Cytokinetics hopes to resurrect omecamtiv
Almost in stealth mode, Cytokinetics has pressed on with the heart failure project, which now awaits a key regulatory catalyst.

Remember omecamtiv mecarbil? It might be back. The Cytokinetics heart failure project, whose technically successful Galactic-HF study was nevertheless bad enough for Amgen to pull the plug on a licensing deal, could soon be reviewed by the FDA.
Remarkably, however, Cytokinetics will not say whether omecamtiv has been filed, though its strategy is clear: to position the cardiac myosin stimulant at the severe end of heart failure, where it claims the effect in Galactic-HF was strongest. Within the next two weeks investors will be reminded of this project again when a second phase 3 trial, Meteoric-HF, yields topline data.
That said, Meteoric-HF is not central to omecamtiv’s filing, Cytokinetics stressed at its recent presentation at the JP Morgan healthcare conference. Rather, the trial, testing omecamtiv’s effect on exercise tolerance, could be supplemental, and Mizuho analysts reckon it could ultimately expand the drug’s commercial opportunity by 10-20%.
Galactic
That opportunity now hinges on Galactic-HF, a heart failure trial in which, back in October 2020, omecamtiv failed to improve cardiovascular death, a key secondary endpoint in which Astrazeneca’s Farxiga has shown a benefit.
Galactic-HF did technically hit its primary endpoint, a composite of death or heart failure events, but the 8% risk reduction (p=0.0252) seriously underperformed Farxiga’s 26%. Cytokinetics’ share price plunged, and the result was sufficiently underwhelming for Amgen to hand back rights the following month.

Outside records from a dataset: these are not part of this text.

/-! ### The escape channel (R351) -/

theorem exec_escapeFallback_escapes {e t : Nat} {l : List Nat} (hk : s.mesh.pkts[k]? = some p) (hesc : p.esc = false) (hh : s.atHead p = true)
    (hp : (s.mesh.bank p.rte).ports p.here.1 p.here.2 p.dst.toNat = e :: l) (hst : s.starved p p.here.1 (e :: l) = true)
    (ht : nbr p.here.1 e = some t) (hc : p.flits ≤ s.credit t (oppPort e) p.vnet true) (hb : s.outBusy p.here.1 e = false) :
    exec (.escapeFallback k) s = .next (s.hop k p p.here.1 e t true).injectAll := by
  show execEscapeFallback k s = _
  simp only [execEscapeFallback, hk, hp, hesc, hh, hst, ht, hb, Nat.not_lt.2 hc, decide_false, Bool.not_true, Bool.or_self, Bool.false_eq_true,
    if_false]

end

/-! ### Route-epoch swaps (R356 to R359) -/

/-- Behind a swap that has ended, the one queued first begins (R358): the end of `execRouteEpochDrained`, tied to it by
`exec_routeEpochDrained_ends`. -/
def State.nextSwap (s : State) : State :=
  match s.mesh.queued with
  | [] => s
  | (a, st, q, c) :: r => ({ s with mesh := { s.mesh with queued := r } } : State).fence a st q c

section
variable {s : State} {w : Swap} (hw : s.mesh.swap = some w)
include hw

theorem exec_routeEpochFlip_flips (hf : w.flipped = false) {u : State} (hu : u = s.goTo (w.t0 + 4)) {m : Mesh}
    (hm : m = { u.mesh with rtep := !u.mesh.rtep, swap := some { w with flipped := true, flipTick := u.clk.tick } }) :
    exec .routeEpochFlip s = .next { u with mesh := { m with pkts := m.pkts.map fun (p : Pkt) =>
      if p.wait then { p with held := m.holds p.src p.dst p.ord } else p } } := by
  subst hm hu
  show execRouteEpochFlip s = _
  simp only [execRouteEpochFlip, hw, hf, Bool.false_eq_true, if_false]

variable (hf : w.flipped = true)
include hf

/-- The old epoch has drained: the held packets go, the command ends, and the swap queued next begins. -/
theorem exec_routeEpochDrained_ends (ho : s.oldEpoch = false) {u v : State}
    (hu : u = ({ s.toPhase0 with mesh := { s.toPhase0.mesh with
      swap := none, pkts := s.toPhase0.mesh.pkts.map fun (p : Pkt) => { p with held := false } } } : State).injectAll.bump 0xEA1)
    (hv : v = w.cmd.elim u fun c => u.finish c .done) : exec .routeEpochDrained s = .next v.nextSwap := by
  show execRouteEpochDrained s = _
  simp only [execRouteEpochDrained, hw, hf, ho, Bool.not_true, Bool.or_self, Bool.false_eq_true, if_false]
  rw [← hu, hv]
  cases w.cmd with
  | none => cases hq : u.mesh.queued <;> simp only [Option.elim, State.nextSwap, hq]
  | some c => cases hq : (u.finish c .done).mesh.queued <;> simp only [Option.elim, State.nextSwap, hq]

theorem exec_rteDrainTmoExpiry_expires {u : State} (hu : u = s.goTo (w.flipTick + BitVec.ofNat 48 s.params.rteTmo)) :
    exec .rteDrainTmoExpiry s = .next (if u.oldEpoch then u.fatal (noChan 0x11) mcStop 0x11 else u) := by
  subst hu
  show execRteDrainTmoExpiry s = _
  simp only [execRteDrainTmoExpiry, hw, hf, Bool.not_true, Bool.false_eq_true, if_false]
  split
  · rfl
  · rfl

end

/-- Settles O37: a grant by whether its output leads to a neighbour, an arrival by what the check of the flit found, the end of a swap by
whether another is queued. -/
theorem meshEventsComplete : Obligations.MeshEventsComplete := by
  intro s k p stop port
  refine ⟨fun u hb hu => ?grant, State.hop_pkts, fun hk ha hl hr hf u hu => ?arrival, exec_replay_link, rfl,
    fun e l t => exec_escapeFallback_escapes, fun w u m hw hf hu hm => exec_routeEpochFlip_flips hw hf hu hm,
    fun w u v hw hf ho hu hv => ?drained, fun w u hw hf hu => exec_rteDrainTmoExpiry_expires hw hf hu⟩
  case grant =>
    obtain ⟨t, ht, rfl⟩ | ⟨hn, rfl⟩ := hu
    · exact exec_routerGrant_hops hb ht
    · exact exec_routerGrant_ejects hb hn
  case arrival =>
    have harr := exec_flitArrival_first hk ha hl hr hf hu
    exact ⟨harr .ok, harr .corrected, harr .uncorrectable⟩
  case drained =>
    have hends := exec_routeEpochDrained_ends hw hf ho hu hv
    exact ⟨fun hq => by rw [hends, State.nextSwap, hq], fun a st q c r hq => by rw [hends, State.nextSwap, hq]⟩

end Sys2Proof.Machine

namespace Sys2Proof.Machine

open Sys2Proof

/-! ### `PD_FREEZE`, `PD_THAW`, `PD_STATUS`, `ENGINE_PARK`, `ENGINE_UNPARK`, `PWR_CFG` (R367, R369, R370, R373 to R375, R469, R484; log entry 49) -/

section
variable {w : BitVec 512} {t : State}

section
variable {ds : List (BitVec 7)} (hds : ds = domPair (BitVec.ofNat 7 (cPar w 0 1))) (hn : cPar w 0 1 ≤ 84) (hseq : ds.any t.inSeq = false)
include hds hn hseq

/-- The freeze begins where the domain is ON and R374 does not hold it. -/
theorem pdFreeze_ok (hon : t.allIn ds .on = true) (hheld : t.freezeHeld (BitVec.ofNat 7 (cPar w 0 1)) = false) :
    pdFreeze w t = .ok ((t.startLong w (.freeze ds) 0).startFreeze ds false (cFlag w 3)) := by
  subst hds
  simp only [pdFreeze, gt_iff_lt, Nat.not_lt.2 hn, hon, hseq, hheld, Bool.not_true, Bool.or_self, Bool.false_eq_true, if_false]

variable (hret : t.domRetired (BitVec.ofNat 7 (cPar w 0 1)) = false)
include hret

/-- A thaw that is under way, or begins at the next phase 0, is joined (log entry 49). -/
theorem pdThaw_joins (h : t.allIn ds .thawing = true ∨ (t.allIn ds .off = true ∧ t.thawDue (BitVec.ofNat 7 (cPar w 0 1)) = true)) :
    pdThaw w t = .ok (t.startLong w (.thaw ds) 0) := by
  subst hds
  have hjoin : (t.allIn (domPair (BitVec.ofNat 7 (cPar w 0 1))) .thawing ||
      t.allIn (domPair (BitVec.ofNat 7 (cPar w 0 1))) .off && t.thawDue (BitVec.ofNat 7 (cPar w 0 1))) = true := by
    rcases h with h | ⟨hoff, hdue⟩
    · simp [h]
    · simp [hoff, hdue]
  simp only [pdThaw, gt_iff_lt, Nat.not_lt.2 hn, hret, hseq, hjoin, Bool.or_self, Bool.false_eq_true, if_false, if_true]

theorem pdThaw_begins (hth : t.allIn ds .thawing = false) (hoff : t.allIn ds .off = true)
    (hdue : t.thawDue (BitVec.ofNat 7 (cPar w 0 1)) = false) :
    pdThaw w t = .ok ((t.startLong w (.thaw ds) 0).startThaw ds) := by
  subst hds
  simp only [pdThaw, gt_iff_lt, Nat.not_lt.2 hn, hret, hseq, hth, hoff, hdue, Bool.and_false, Bool.not_true, Bool.or_self,
    Bool.false_eq_true, if_false]

end

theorem enginePark_ok (h : t.mayPark = true) :
    enginePark w t = .ok ((t.startLong w .seq 0).startSeq true (pickGroups t.parks parkOrder) (some w)) := by
  simp only [enginePark, h, Bool.not_true, Bool.false_eq_true, if_false]

theorem engineUnpark_begins (h : t.mc.seq = none) :
    engineUnpark w t = .ok ((t.startLong w .seq 0).startSeq false t.unparkGroups (some w)) := by
  simp only [engineUnpark, h]

/-- The unpark that the MC has begun by itself becomes the command's (log entry 49). -/
theorem engineUnpark_joins {q : Seq} {u : State} (hq : t.mc.seq = some q) (hfr : q.freeze = false) (hcmd : q.cmd = none)
    (hb : t.mc.bstate = .ready) (hu : u = t.startLong w .seq 0) :
    engineUnpark w t = .ok { u with mc := { u.mc with seq := some { q with cmd := some w } } } := by
  subst hu
  simp only [engineUnpark, hq, hfr, hcmd, hb, Option.isSome_none, bne_self_eq_false, Bool.or_self, Bool.false_eq_true, if_false]

theorem pwrCfg_ok (hpg : between 16 (cPar w 0 2) 65535 = true) (hfrz : between 1250 (cPar w 4 4) 12500000 = true) :
    pwrCfg w t = .ok (({ t with params := { t.params with pgTmo := cPar w 0 2, frzTmo := cPar w 4 4 } } : State).replyDone w []) := by
  simp only [pwrCfg, hpg, hfrz, Bool.and_self, Bool.not_true, Bool.false_eq_true, if_false, State.done_eq]

end

/-- Settles O10: the bodies, under the checks that `Served` passes; PD_THAW and ENGINE_UNPARK by whether they join what is under way. -/
theorem powerCommandsComplete : Obligations.PowerCommandsComplete := by
  intro w s t i ds hds
  exact ⟨fun h hn hon hseq hheld => mcRow_served h (pdFreeze_ok hds hn hseq hon hheld),
    fun h hn hret hseq => ⟨fun hjoin => mcRow_served h (pdThaw_joins hds hn hseq hret hjoin),
      fun hth hoff hdue => mcRow_served h (pdThaw_begins hds hn hseq hret hth hoff hdue)⟩,
    fun h => mcRow_served h rfl, fun h hpark => mcRow_served h (enginePark_ok hpark), fun h hq => mcRow_served h (engineUnpark_begins hq),
    fun q u h hq hfr hcmd hb hu => mcRow_served h (engineUnpark_joins hq hfr hcmd hb hu),
    fun h hpg hpg' hfrz hfrz' => mcRow_served h (pwrCfg_ok (between_true hpg hpg') (between_true hfrz hfrz'))⟩

/-! ### `SLICE_FOLD`, `MESH_FENCE`, `MESH_CFG` (R353, R357, R359, R376, R378, R393, R469, R487) -/

section
variable {w : BitVec 512} {t u : State}

/-- The fold begins where the new map halves or doubles the active slices and nothing of R378 or R393 forbids it; the slices that it adds
and that are not ON thaw first. -/
theorem sliceFold_ok {peer : Nat} (hshape : foldShape (t.smap.map fun h => h.toNat) (cSmap w) = true) (hfold : t.fold = none)
    (hpark : t.parked = false) (hclean : t.mapClean (cSmap w) = true)
    (hret : (t.ret.doms.any fun d => decide (d.toNat < 64) && (cSmap w).contains (domHs d).toNat) = false)
    (hpeer : (t.insts.any fun p => p.2.role == TRole.mirror) = false ∨ peer ≤ (cSmap w).eraseDups.length)
    (hu : u = { t.startLong w (.fold []) sfSteps with
      fold := some { oldMap := t.smap, newMap := toHs (cSmap w), mp := 0, started := false, flipped := false, cmd := some w } }) :
    sliceFold w peer t = .ok (if u.allIn (sliceDoms (mapLess (toHs (cSmap w)) t.smap)) .on then u.startFold
      else u.startThaw ((sliceDoms (mapLess (toHs (cSmap w)) t.smap)).filter fun d => (u.dom d).st == .off && !u.thawDue d)) := by
  subst hu
  have hroom : ((t.insts.any fun p => p.2.role == TRole.mirror) && decide ((cSmap w).eraseDups.length < peer)) = false := by
    rcases hpeer with h | h
    · simp [h]
    · simp [h]
  rw [apply_ite Except.ok]
  simp only [sliceFold, hshape, hfold, hpark, hclean, hret, hroom, Option.isSome_none, Bool.not_true, Bool.or_self, Bool.false_eq_true,
    if_false]
  -- the new long command leaves the Slice Map as it was
  rfl

/-- The fence begins where the stop is not the MC's and no swap runs: at once for actions 1 and 3, else with its unit (R487). -/
theorem meshFence_ok (hn : cPar w 0 1 ≤ 55) (hact : cPar w 1 1 ≤ 3) (hlink : cPar w 1 1 = 3 → (nbr (cPar w 0 1) (cPar w 2 1)).isSome = true)
    (hstop : BitVec.ofNat 6 (cPar w 0 1) ≠ mcStop) (hswap : t.mesh.swap = none)
    (hu : u = t.startLong w (.fence (BitVec.ofNat 8 (cPar w 1 1)) (BitVec.ofNat 6 (cPar w 0 1)) (BitVec.ofNat 3 (cPar w 2 1))) 0) :
    meshFence w t = .ok (if cPar w 1 1 = 1 ∨ cPar w 1 1 = 3 then
        u.fenceGo w (cPar w 1 1) (BitVec.ofNat 6 (cPar w 0 1)) (BitVec.ofNat 3 (cPar w 2 1))
      else u.fenceStep w (cPar w 1 1) (BitVec.ofNat 6 (cPar w 0 1)) (BitVec.ofNat 3 (cPar w 2 1))) := by
  subst hu
  have hno : (cPar w 1 1 == 3 && (nbr (cPar w 0 1) (cPar w 2 1)).isNone) = false := by
    by_cases h3 : cPar w 1 1 = 3
    · simp [Option.isNone_eq_false_iff.2 (hlink h3)]
    · simp [h3]
  rw [apply_ite Except.ok]
  simp only [meshFence, gt_iff_lt, Nat.not_lt.2 hn, Nat.not_lt.2 hact, hno, hstop, hswap, decide_false, Option.isSome_none, Bool.or_self,
    Bool.false_eq_true, Bool.or_eq_true, decide_eq_true_eq, if_false]

theorem meshCfg_ok (h : between 1250 (cPar w 0 4) 1250000 = true) :
    meshCfg w t = .ok (({ t with params := { t.params with rteTmo := cPar w 0 4 } } : State).replyDone w []) := by
  simp only [meshCfg, h, Bool.not_true, Bool.false_eq_true, if_false, State.done_eq]

end

/-- Settles O11: the three bodies, under the checks that `Served` passes. -/
theorem foldAndMeshCommandsComplete : Obligations.FoldAndMeshCommandsComplete := by
  intro w s t u i peer
  exact ⟨fun h hshape hfold hpark hclean hret hpeer hu => mcRow_served h (sliceFold_ok hshape hfold hpark hclean hret hpeer hu),
    fun h hn hact hlink hstop hswap hu => mcRow_served h (meshFence_ok hn hact hlink hstop hswap hu),
    fun h hlo hhi => mcRow_served h (meshCfg_ok (between_true hlo hhi))⟩

end Sys2Proof.Machine

namespace Sys2Proof.Machine

open Sys2Proof

/-! ### A source hands a set over (R379) -/

theorem exec_setHandover_hands {s : State} {n : Hs} {f : Fold} {set : BitVec 14} (hf : s.fold = some f) (hs : f.started = true)
    (hfl : f.flipped = false) (hd : f.dests n ≠ []) (hh : s.handing set = true) (hm : (s.slice n).moved.contains set = false)
    (hn : s.hsUp n = true) (hq : s.setQuiet f n set = true) :
    exec (.setHandover n set) s =
      .next (((f.dests n).foldl (fun s d => s.handTo f n d set) s).modSlice n fun y => { y with moved := y.moved ++ [set] }) := by
  show execSetHandover n set s = _
  simp only [execSetHandover, hf, hs, hfl, List.isEmpty_eq_false_iff.2 hd, hh, hm, hn, hq, Bool.not_true, Bool.or_self, Bool.false_eq_true,
    if_false]

/-! ### Moving entries, marks and forwarded messages at a slice (R379, R380, R381, R489; log entry 61) -/

/-- What follows an install, of which `i` are the state and the entries that found no room: these wait for the next tick (R379 step 5,
R489). The last test of `execMovingEntryInstall` on an arrival, tied to it by `exec_movingEntryInstall_at`. -/
def State.restWaits (n src : Hs) (set : BitVec 14) (i : State × List SfEnt) : State :=
  if i.2.isEmpty then i.1 else i.1.modSlice n fun x => { x with install := x.install ++ [(src, set, i.2)] }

But at subsequent medical meetings Cytokinetics has banged the table regarding a subgroup of patients with severe heart failure, in whom it says Galactic-HF demonstrated a more convincing 20% reduction in death or heart failure events. This subgroup comprises patients with NYHA level III-IV and ejection fraction at or below 30%.
This subgroup is said to have driven the benefit in Galactic-HF overall, and the post hoc analysis is backed by the fact that in patients who did not meet these criteria omecamtiv had virtually no effect.
This might have been a post hoc data dredge, but investors seem to have bought into the story. Since October 2020 Cytokinetics shares have more than doubled, though this will also have been down to success with aficamten (CK-274), a separate project.
Cytokinetics has sold a small royalty on both assets to Royalty Pharma in two separate transactions, of which the one on aficamten, signed two weeks ago, was done specifically to fund omecamtiv's potential commercialisation.
The proof of the enthusiasm lies in regulatory interactions, though Cytokinetics remains guarded over whether omecamtiv has even been filed. The group had targeted filing by 2021 year end, but decided not to reveal anything until the submission was accepted or rejected. “As the FDA has up to 60 days to communicate back to us we'll be communicating the status of that NDA hopefully soon,” Robert Blum, its chief executive, told JP Morgan.
Meteoric
Meanwhile, the Meteoric-HF trial assesses how omecamtiv might improve exercise capacity in heart failure patients, specifically looking at change in peak VO2 on cardiopulmonary exercise testing from baseline to week 20, versus placebo.
Peak VO2 measures the amount of oxygen that can be delivered to tissues, and Meteoric-HF enrolled patients described as quite severely depressed in terms of oxygen delivery, specifically with peak VO2 of less than 75% of normal. Cytokinetics says the study is powered to show relatively small increases, but investors should focus on clinical relevance rather than mere statistical significance.
Cytokinetics says omecamtiv probably needs to show at least a 1ml/kg/min increase from baseline in peak VO2 – adjusted for placebo – to be clinically meaningful. Much will therefore hinge on how the placebo recipients perform.
The best case has omecamtiv approved this year, with a positive Meteoric-HF readout leading to a supplemental NDA filing to expand its label. Should such an admittedly low-probability scenario come about Amgen will rue the day it gave up on omecamtiv.